# Yay Indy and Otto are some lucky Skunks!!



## slugsiss32 (Nov 14, 2010)

http://awards.boomerangtv.co.uk/pet-personality-awards/gallery/winners.php

I some how managed to win this  I think its up to £500 so i'm going to build an outdoor enclosure for them! As Indy won she will be featured on Boomerang on tv  Woop woop hehe


----------



## em_40 (Sep 29, 2010)

Grats :no1: Indy is sooo cute!!

PS. Why have I not seen pics of your skunks previously? I remember the skunk excitedness thread which I believe ended without skunk pictures?


----------



## Tangeyorange (Aug 22, 2011)

Awww congrats and they are very lucky! And so extremely cute!


----------



## slugsiss32 (Nov 14, 2010)

Sorry!  Will upload some for you a.s.a.p!  They are super cute. One is like a big fatty and one is a skinny skunky  They look completely different ages!


----------



## cloggers (Mar 13, 2010)

NOOOO!!!! You beat me 
congratulations though  She's very cute!


----------



## Elina (Jul 22, 2009)

Oh wow gratz!
I wish I knew about this competition!
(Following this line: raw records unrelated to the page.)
/-- GATED_ACCESSES of a host (R325, R331). -/
def State.gatedAcc (s : State) (h : Nat) : State := s.updMb h fun m => { m with gatedAcc := satInc m.gatedAcc }

/-! ## Responses (R340-R342) -/

/-- Slots of the response ring in use. -/
def Mbox.rspUsed (m : Mbox) : Nat := (m.rspW - m.rspR).toNat

/-- Write a response; there is room for it. -/
def State.putRsp (s : State) (h : Nat) (r : Rsp) : State :=
  let m := s.mb h
  let s := s.setMb h { m with
    rsp := m.rsp.set {} (m.rspW.toNat % 64) { r with rseq := m.rspW, first := true }
    rspW := m.rspW + 1, done := if r.first then r.seq else m.done }
  if m.rspW = m.rspR ∧ ¬ m.irqMask.getLsbD 0 then s.msi h 0 else s

/-- A response falls due: written, or waiting for room behind those that wait (R342). -/
def State.respond (s : State) (h : Nat) (r : Rsp) : State :=
  let m := s.mb h
  if m.waiting = [] ∧ m.rspUsed < 64 then s.putRsp h r else s.setMb h { m with waiting := m.waiting ++ [r] }

/-- Write the responses that wait, as far as there is room. -/
def State.flushRsp (s : State) (h : Nat) : List Rsp → State
  | [] => s
  | r :: rest =>
    let m := s.mb h
    if m.rspUsed < 64 then ((s.setMb h { m with waiting := rest }).putRsp h r).flushRsp h rest else s

/-! ## What a command's meaning answers -/

/-- Status codes of R344. -/
def stOk : BitVec 8 := 0x00
def stIgnored : BitVec 8 := 0x01
def stBusy : BitVec 8 := 0x02
def stDenied : BitVec 8 := 0x03
def stBadArg : BitVec 8 := 0x04
def stLate : BitVec 8 := 0x05
def stNoResource : BitVec 8 := 0x06
def stFailed : BitVec 8 := 0x07
def stNotReady : BitVec 8 := 0x08
def stAborted : BitVec 8 := 0x09
def stQueued : BitVec 8 := 0x0A

/-- A command's effect and first response. -/
structure Ans where
  s : State
  status : BitVec 8 := stOk
  cause : BitVec 16 := 0
  res : List Nat := []
  /-- the command goes on and its first response comes later -/
  wait : Bool := false
  /-- the final response that follows a QUEUED one at once: status and CAUSE -/
  fin : Option (BitVec 8 × BitVec 16) := none

/-- Argument word `i` of a command. -/
def Cmd.arg (c : Cmd) (i : Nat) : Nat := (c.args.getD i 0).toNat

/-- Bits [lo+len-1:lo] of argument word `i`. -/
def Cmd.f (c : Cmd) (i lo len : Nat) : Nat := fld (c.arg i) lo len

/-- Byte offset in the slot of a field at bit `lo` of argument word `i` (CAUSE of R345). -/
def argOff (i lo : Nat) : BitVec 16 := BitVec.ofNat 16 (8 + 8 * i + lo / 8)

def Ans.bad (s : State) (i lo : Nat) : Ans := { s := s, status := stBadArg, cause := argOff i lo }
/-- BAD_ARG for a parameter block, whose field lies at byte `off` (R345). -/
def Ans.badBlock (s : State) (off : Nat) : Ans := { s := s, status := stBadArg, cause := BitVec.ofNat 16 (2 ^ 15 + off) }
def Ans.busy (s : State) : Ans := { s := s, status := stBusy }
def Ans.ignored (s : State) (res : List Nat := []) : Ans := { s := s, status := stIgnored, res := res }
def Ans.noRes (s : State) : Ans := { s := s, status := stNoResource }
def Ans.notReady (s : State) : Ans := { s := s, status := stNotReady }
def Ans.late (s : State) : Ans := { s := s, status := stLate }
def Ans.queued (s : State) : Ans := { s := s, status := stQueued }
/-- DENIED, with its event to the owner: RES_KIND 10, the command (R441, R442). -/
def Ans.denied (s : State) (h : Nat) (c : Cmd) : Ans := { s := s.deny 0 h 10 c.code.toNat, status := stDenied }

/-- The record that a QUEUED command leaves until its final response. -/
def Cmd.bg (c : Cmd) (h : Nat) : Bg := { host := h, seq := c.seq, code := c.code, tag := c.tag }

/-- The final response of a QUEUED command. -/
def State.finish (s : State) (b : Bg) (status : BitVec 8) (cause : BitVec 16 := 0) (res : List Nat := []) : State :=
  if b ∈ s.wrd.bg then
    ({ s with wrd.bg := s.wrd.bg.erase b }).respond b.host {
      seq := b.seq, code := b.code, tag := b.tag, status := status, isFinal := true, cause := cause, res := res.map (BitVec.ofNat 64), first := false }
  else s

/-- The first response of command `c` of host `h`: the command no longer runs in the foreground. -/
def State.reply (h : Nat) (c : Cmd) (a : Ans) : State :=
  if a.wait then a.s else
  let s := a.s.updMb h fun m => { m with running := none }
  let s := if a.status = stQueued then { s with wrd.bg := s.wrd.bg ++ [c.bg h] } else s
  let s := if (s.mb h).waiting = [] ∧ (s.mb h).rspUsed < 64 then s else s.updMb h fun m => { m with owed := some c }
  let s := s.respond h {
    seq := c.seq, code := c.code, tag := c.tag, status := a.status, isFinal := a.status ≠ stQueued, cause := a.cause,
    res := a.res.map (BitVec.ofNat 64), first := true }
  match a.fin with
  | some (st, cause) => s.finish (c.bg h) st cause
  | none => s

/-- The first response of a command that host `h` started and that was left waiting, named by its SEQ. -/
def State.replyTo (s : State) (h : Nat) (seq : BitVec 32) (f : State → Ans) : State :=
  match (s.mb h).running with
  | some c => if c.seq = seq then State.reply h c (f s) else s
  | none => s

/-- The row of a mailbox command: its effect and first response, when the warden has started for host `h` a command of
this code that `sel` picks; nothing otherwise (log 11). -/
def runCmd (h : HostId) (code : BitVec 16) (sel : Cmd → Bool) (f : State → Nat → Cmd → Ans) (s : State) : Res :=
  match (s.mb h).running with
  | some c => if c.code = code ∧ sel c = true then .next (State.reply h c (f s h c)) else .next s
  | none => .next s

/-- Every command of the code. -/
def anyCmd : Cmd → Bool := fun _ => true

end Sys2Proof.Machine
end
Damn I must watch more T.V. in future:lol2:.

I think it is really cool that you won, far better then an oddly coloured dog which have beaten my fennecs in most unusual pet competitions before:2thumb:.
-Elina


----------



## slugsiss32 (Nov 14, 2010)

Thanks people!

Aw did you enter too, Cloggers? I did see another skunk on there. No idea why I won so im pretty lucky!

The money will go towards a nice big outdoor enclosure for the daytime because I've now realised skunks have a rather pongy smell about them no matter how many times you bath them - well mine do! 

I found it funny how people put dogs and guinea pigs in the most unusual pet bit! How could a fennec not beat a colourful dog lol! Talking of fennecs Elina how are the kits yours recently had? I was sad I didn't see the adults are the exotic pet day hehe!


----------



## cloggers (Mar 13, 2010)

Yeah I'd entered my 8ft boa, more for the chance to win her a new viv, but I can't even find her on there now :lol2:
I remember when I sent the pic though, it came up next to a Labrador? How that's unusual I'll never know, anyway like I said, congrats. Get building that enclosure


----------



## slugsiss32 (Nov 14, 2010)

Ok some pics many are blurry sorry! Don't have many good ones of Otto. 

OO and also the last 3 are older ones.


----------



## em_40 (Sep 29, 2010)

oooh, only just seen the pics XD what a beautiful tail your skunky has!!


----------



## slugsiss32 (Nov 14, 2010)

Thanks! Hehe


----------